I am curious whether I am missing something in the Polars Expression library in how this could be done more efficiently. I have a dataframe of protein sequences, where I would like to create k-long substrings from the protein sequences, like the kmerize function below.

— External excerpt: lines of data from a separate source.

-- ==== Sys2Proof/Machine/Traps.lean ====
section
/-!
DEFINITION. TRAP, ERET, MTSR and RESUME (R348 to R351, R355, R364, R365, R377, R379), the watchdog and the handler limit
(R357, R358, R367), entries held for the fault log (R353), and the release of parked, stopped and paused work.
-/
namespace Sys2Proof.Machine

/-! ## TRAP and ERET -/

/-- TRAP (R348): 0x57 for the whole path, with a[15:0] as its subcause. -/
def execTrap (a : BitVec 8) (s : State) : Host.Outcome State Fault Refusal :=
  issue (.trap a) .none s (fun s c w => s.raiseWhole c 0x57 ((w.rd a 0).toNat % 65536))

/-- TRAP.FRAME (R348): the address of the warp's frame in trap mode, else 0. -/
def execTrapFrame (d : BitVec 8) (s : State) : Host.Outcome State Fault Refusal :=
  issue (.trapFrame d) .none s (fun s c w =>
    s.retireWith c (fun x => x.wrPair d 0 (if w.trap.isSome then s.frameAddr c.w w else 0)))

def execEretRetry (s : State) : Host.Outcome State Fault Refusal :=
  issue .eretRetry .trapMode s (fun s c _ => s.trapReturn c .retry)
def execEretSkip (s : State) : Host.Outcome State Fault Refusal :=
  issue .eretSkip .trapMode s (fun s c _ => s.trapReturn c .skip)
def execEretTo (a : BitVec 8) (s : State) : Host.Outcome State Fault Refusal :=
  issue (.eretTo a) .trapMode s (fun s c w => s.trapReturn c (.to (pairTarget (w.rdPair a 0))))

/-! ## Fault log entries held back (R353) -/

/-- A repaired log is tried again after TLBINV, ASINV and MTSR of faultlog. -/
def State.retryLog (s : State) : State :=
  { s with heldLog := s.heldLog.map (fun e => { e with failing := false }) }

/-- The first held entry is appended, or found to fail; none while the log is full or not yet repaired. -/
def State.heldLogTry (s : State) : Option State :=
  match s.heldLog with
  | [] => none
  | e :: r =>
    if e.failing then none
    else match s.appendFault e.bytes with
      | (.done, q) => some { q with heldLog := r }
      | (.failing, q) => some { q with heldLog := { e with failing := true } :: r }
      | (.full, _) => none
      | (.wait, _) => none

/-- Entries are appended in order, so the entry is the first one. -/
def execFaultLogHeldAppend (k : Nat) (s : State) : Host.Outcome State Fault Refusal :=
  match s.heldLogTry with
  | some t => if k = 0 then .next t else .refused .notEnabled
  | none => .refused .notEnabled

/-! ## Limits (R357, R358, R367) -/

/-- The issue record between two instructions: none is in issue at the path's next PC. -/
def Warp.boundary (w : Warp) (key : Nat) : Cur :=
  let p := w.nextPath
  let q := w.path p
  { w := key, p := p, lanes := q.issueMask, pc := q.nextPc, len := 0, held := q.status == .wait }

/-- As `boundary`, where the path is parked at an instruction, which is abandoned and which a return may skip (R349, R357, R358). -/
def Warp.abandoned (w : Warp) (key : Nat) : Cur :=
  let c := w.boundary key
  match w.held with
  | none => c
  | some h =>
    let parked := match h.why with
      | .wait => true
      | .waitb _ => true
      | .mwait => true
      | .bar _ _ => true
      | .waitt => true
      | .xchgp _ => true
      | .aster => true
      | .launch => true
      | .yielded _ => false
      | .stopped _ _ _ => false
      | .entering _ => false
      | .checking _ _ => false
    if parked && h.cur.p == c.p then { c with len := h.cur.len, sync := h.cur.sync } else c

/-- What a record of such a stop says. -/
def State.boundaryInfo (s : State) (c : Cur) (code sub : Nat) : FaultInfo :=
  s.infoOf c { code := code, sub := sub, lanes := c.lanes, addrs := [], other := false }
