/-- A warp part of the record (R370). -/
def Warp.savedPart (w : Warp) (k : Nat) (pc : DWord) (stack : List LoopEntry) (jp : Option DWord) (retired : DWord) : List Byte :=
  let loops := stack.flatMap LoopEntry.bytes
  bytesOfNat 8 pc.toNat ++ bytesOfNat 2 k ++ bytesOfNat 2 w.mode.toNat ++ bytesOfNat 4 w.live.toNat ++
    bytesOfNat 8 ((jp.map BitVec.toNat).getD 0xFFFFFFFFFFFFFFFF) ++ [BitVec.ofNat 8 stack.length, w.batchNo] ++ zeros 2 ++
    bytesOfNat 4 w.barWg ++ bytesOfNat 4 w.barTeam ++ bytesOfNat 4 w.xchgp ++ bytesOfNat 8 retired.toNat ++
    bytesOfNat 8 ((w.clearance.map BitVec.toNat).getD 0) ++ zeros 8 ++ loops ++ zeros (0xC0 - loops.length)

/-- The offset of a warp part. -/
def partOffset (wg warp : Nat) : Nat := 256 + 256 * (32 * wg + warp)

/-! ## Entering save (R366) -/

/-- Every other entry of the path table is free. -/
def Warp.sole (w : Warp) (p : Nat) : Bool := (numsFrom 0 8).all (fun i => i == p || (w.path i).status == .free)

/-- The warp in save mode (R366 step 4, R367). -/
def Warp.saveMode (w : Warp) (p k : Nat) (pc : DWord) : Warp :=
  { (w.updPath p (fun q => { q with stack := [], jp := none, pc := pc, hold := .none, replay := none, replayOp := none
                                    passBreak := false, passWatch := false })) with
    pre := .saving k, mode := w.mode &&& 0x2000, handler := 0, barWgPre := 0, barTeamPre := 0, lastSafe := none
    barArrived := match w.held with
      | some h => match h.why with
        | .bar t _ => some t
        | _ => none
      | none => none
    held := none, age := 0 }

/-- Steps 2 to 4 of R366 for a warp whose stores are acknowledged. -/
def State.enterSave (s : State) (key : Nat) (w : Warp) (p k save : Nat) (pc : DWord) (stack : List LoopEntry)
    (retired : DWord) : SaveGot :=
  let who := w.who key p
  let first : SaveGot :=
    match s.team? w.team with
    | none => .empty
    | some t => if t.record.isSome then .done s else s.takeRecord who w.team
  match first with
  | .done q =>
    match (q.team? w.team).bind Team.record with
    | none => .empty
    | some r =>
      match q.putRecord who r (partOffset w.wg w.warpId) (w.savedPart k pc stack (w.path p).jp retired) with
      | .done q =>
        let q1 := q.updTeam w.team (fun t => { t with saving := true })
        .done (q1.updWarp key (fun w => { (w.saveMode p k (q1.entryPc w save)) with retired := retired }))
      | o => o
  | o => o

/-- A cause met at save entry (R366): 0x30 parks the warp at `c`, any other stops it with 0x5C. -/
def State.saveCause (s : State) (c : Cur) (code sub va : Nat) : State :=
  if code = 0x30 then (s.updWarp c.w (fun w => { w with held := none })).raiseAt c code sub va
  else s.stopWarp c.w c (s.infoOf c { code := 0x5C, sub := code, lanes := c.lanes, addrs := [], other := false }) c.lanes

/-- A warp parked behind SAFE k may enter save (R366, second case): the record of the park and k. -/
def Warp.parkedSafe (w : Warp) : Option (Held × Nat) :=
  match w.held, w.lastSafe with
  | some h, some (k, pc) =>
    let at_ := match h.why with
      | .bar _ _ => true
      | .waitb _ => true
      | .mwait => true
      | .aster => true
      | _ => false
    if at_ && pc == h.cur.pc && w.pending && w.trap.isNone && w.pre == .normal && w.halt.isNone && !w.debugHeld &&
        w.sole h.cur.p && w.stores.isEmpty then some (h, k) else none
  | _, _ => none

/-- Enter save from a park; the machine is unchanged where the warp stays parked. -/
def State.saveParked (s : State) (key : Nat) (w : Warp) : State :=
  match w.parkedSafe, s.launchOf w with
  | some (h, k), some l =>
    match s.safeEntry (w.who key h.cur.p) l k h.cur.lanes with
    | .wait q => s.waitIn q
    | .cause c b va q => q.saveCause h.cur c b va
    | .entry save _ q =>
      if save = 0 then s
      else match q.enterSave key w h.cur.p k save h.cur.pc (w.path h.cur.p).stack w.retired with
        | .done q => q
        | .cause c b va q => q.saveCause h.cur c b va
        | .empty => s
        | .wait q => s.waitIn q
  | _, _ => s

/-- Every pending warp that is parked behind its safe point enters save (R366). -/
def State.saveAllParked (s : State) : State :=
  (s.warps.filter (fun e => e.2.pending)).foldl (fun (s : State) e =>
    match s.warp? e.1 with
    | some w => s.saveParked e.1 w
    | none => s) s

/-! ## The end of save and restore mode (R367, R371) -/

/-- The warps of a team. -/
def State.teamWarps (s : State) (team : Nat) : List (Nat × Warp) := s.warps.filter (fun e => e.2.team == team)

/-- This is the last warp of its team to end its save routine. -/
def State.lastSaved (s : State) (key : Nat) (w : Warp) : Bool :=
  (s.teamWarps w.team).all (fun e => e.1 == key || e.2.live == 0 || e.2.pre == .saved)

/-- What a saved team must not hold (R367): the subcause of 0x5C. -/
def State.saveObstacle (s : State) (w : Warp) : Option Nat :=
  let gs := ((s.team? w.team).map Team.groups).getD []
  if gs.any (fun g => g.tiles.any (fun t => t.2.owner.isSome)) then some 0x101
  else if (s.teamWarps w.team).any (fun e => e.2.live != 0 && e.2.slice.active) then some 0x103
  else if gs.any (fun g => !g.claims.isEmpty) && !(s.ctxOf w.asid).preempt.getLsbD 1 then some 0x102
  else none

/-- The header of a team record (R370). -/
def Launch.savedHeader (l : Launch) (index : Nat) : List Byte :=
  let present := fun (wg : Nat) => if wg < l.teamWgs then 2 ^ l.wgWarps - 1 else 0
  bytesOfNat 4 l.number.toNat ++ [BitVec.ofNat 8 l.die] ++ zeros 3 ++ bytesOfNat 4 index ++ bytesOfNat 4 (present 0) ++
    bytesOfNat 4 (present 1) ++ zeros 0xEC

/-- Write the parts of the warps that had exited, with live mask 0. -/
def State.putExited (s : State) (who : Who) (r team : Nat) (l : Launch) (ks : List (Nat × Nat)) : SaveGot :=
  match ks with
  | [] => .done s
  | (g, i) :: rest =>
    if (s.teamWarps team).any (fun e => e.2.wg == g && e.2.warpId == i && e.2.live != 0) then s.putExited who r team l rest
    else match s.putRecord who r (partOffset g i) (zeros 256) with
      | .done q => q.putExited who r team l rest
      | o => o

/-- Insert a saved team in ascending linear index. -/
def insertSaved {α : Type} (x : Nat × α) (l : List (Nat × α)) : List (Nat × α) :=
  match l with
  | [] => [x]
  | y :: r => if x.1 < y.1 then x :: y :: r else y :: insertSaved x r

/-- The team is saved: its header and the parts of exited warps are written, its reservations released (R367, R370)
(DESIGN CHOICE, log entry 37). -/
def State.saveTeam (s : State) (key p : Nat) (w : Warp) : SaveGot :=
  match s.team? w.team, s.launchOf w with
  | some t, some l =>
    match t.record with
    | none => .empty
    | some r =>
      let who := w.who key p
      let all := (numsFrom 0 l.teamWgs).flatMap (fun g => (numsFrom 0 l.wgWarps).map (fun i => (g, i)))
      match s.putExited who r w.team l all with
      | .done q =>
        match q.putRecord who r 0 (l.savedHeader t.index) with
        | .done q =>
          let counts := all.map (fun x =>
            (((q.teamWarps w.team).find? (fun e => e.2.wg == x.1 && e.2.warpId == x.2)).map (fun e => e.2.syncs)).getD 0)
          let gone := (q.teamWarps w.team).map (fun e => e.1)
          let q1 := { (q.releaseTeam w.team t) with
                      warps := q.warps.filter (fun e => e.2.team != w.team)
                      fences := q.fences.filter (fun f => !gone.contains f.w) }
          .done (q1.updLaunch t.launch (fun l =>
            { l with made := l.made ++ (q.teamWarps w.team).flatMap (fun e => e.2.allKnown e.1), saved := insertSaved (t.index, r) l.saved, savedSyncs := insertSaved (t.index, counts) l.savedSyncs }))
        | o => o
      | o => o
  | _, _ => .empty

/-- Stop with 0x5C (R367). -/
def State.saveStop (s : State) (c : Cur) (sub : Nat) : State :=
  s.stopWarp c.w c (s.infoOf c { code := 0x5C, sub := sub, lanes := c.lanes, addrs := [], other := false }) c.lanes

/-- The SAFE that ends the save routine (R367). -/
def State.endSave (s : State) (c : Cur) (w : Warp) (k entry : Nat) : State :=
  if k ≠ entry then s.saveStop c 0x5B
  else match s.deliverHeld c (s.opsOf c.w) w.batches with
    | some t => t
    | none =>
      if s.lastSaved c.w w then
        if (s.teamWarps w.team).any (fun e => e.2.live == 0 && !s.warpDone e.1) then s
        else match s.saveObstacle w with
        | some sub => s.saveStop c sub
        | none => match s.saveTeam c.w c.p w with
          | .done q => q
          | .cause code b va q => q.saveCause c code b va
          | .empty => s
          | .wait q => s.waitIn q
      else ((s.updWarp c.w (fun w => { (w.advance c.p c.pc c.next) with pre := .saved, age := 0 })).stepStop c)

/-- The warps that have not exited have all ended their save routines, the others have exited since and completed: the team is
saved by the first of them (R365, R367). -/
def State.saveTeamDue (s : State) (key : Nat) (w : Warp) : Bool :=
  w.pre == .saved && w.held.isNone && s.lastSaved key w &&
    (s.teamWarps w.team).all (fun e => e.1 == key || if e.2.live = 0 then s.warpDone e.1 else decide (key < e.1))

/-- Save the teams whose last warp in question has exited. -/
def State.saveTeamsDue (s : State) : State :=
  s.warps.foldl (fun (s : State) e =>
    if s.saveTeamDue e.1 e.2 then
      let c := e.2.boundary e.1
      match s.saveObstacle e.2 with
      | some sub => s.saveStop c sub
      | none => match s.saveTeam e.1 c.p e.2 with
        | .done q => q
        | .cause code b va q => q.saveCause c code b va
        | .empty => s
        | .wait q => s.waitIn q
    else s) s

/-- The SAFE that ends the restore routine reinstates MODE, the loop stack, jp and pc; no end check is made (R371). -/
def State.endRestore (s : State) (c : Cur) (w : Warp) (k entry : Nat) (pc : DWord) (mode : BitVec 16)
    (stack : List LoopEntry) (jp : Option DWord) : State :=
  if k ≠ entry then s.saveStop c 0x5B
  else match s.deliverHeld c (s.opsOf c.w) w.batches with
    | some t => t
    | none =>
      (s.updWarp c.w (fun w =>
        { (w.updPath c.p (fun q => { q with pc := pc, stack := stack, jp := jp, replay := none, replayOp := none
                                            passBreak := false, passWatch := false })) with
          pre := .normal, mode := mode, watch := 0, lastSafe := some (k, pc), age := 0 })).stepStop c

/-! ## SAFE (R363) -/

/-- SAFE that retires as NOP: the watchdog count returns to 0, and outside trap mode it is the last safe point (R363, R366). -/
def State.safeNop (s : State) (c : Cur) (w : Warp) (k : Nat) : State :=
  let next := (endCheck c.pc c.next (w.path c.p).stack).2
  let s1 := (s.updWarp c.w (fun w => w.advance c.p c.pc c.next)).finish c true
  if w.trap.isSome then s1
  else s1.updWarp c.w (fun w => { w with lastSafe := some (k, next) })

def kmerize(sequence, ksize):
    kmers = [sequence[i : (i + ksize)] for i in range(len(sequence) - ksize + 1)]
    return kmers

Within Polars, I did a group_by on the sequence, where within map_groups, the sequence was repeated by its length and exploded, then a row index was added. This row index was used to slice the sequences into k-mers, and then filtered by only keeping k-mers of the correct size.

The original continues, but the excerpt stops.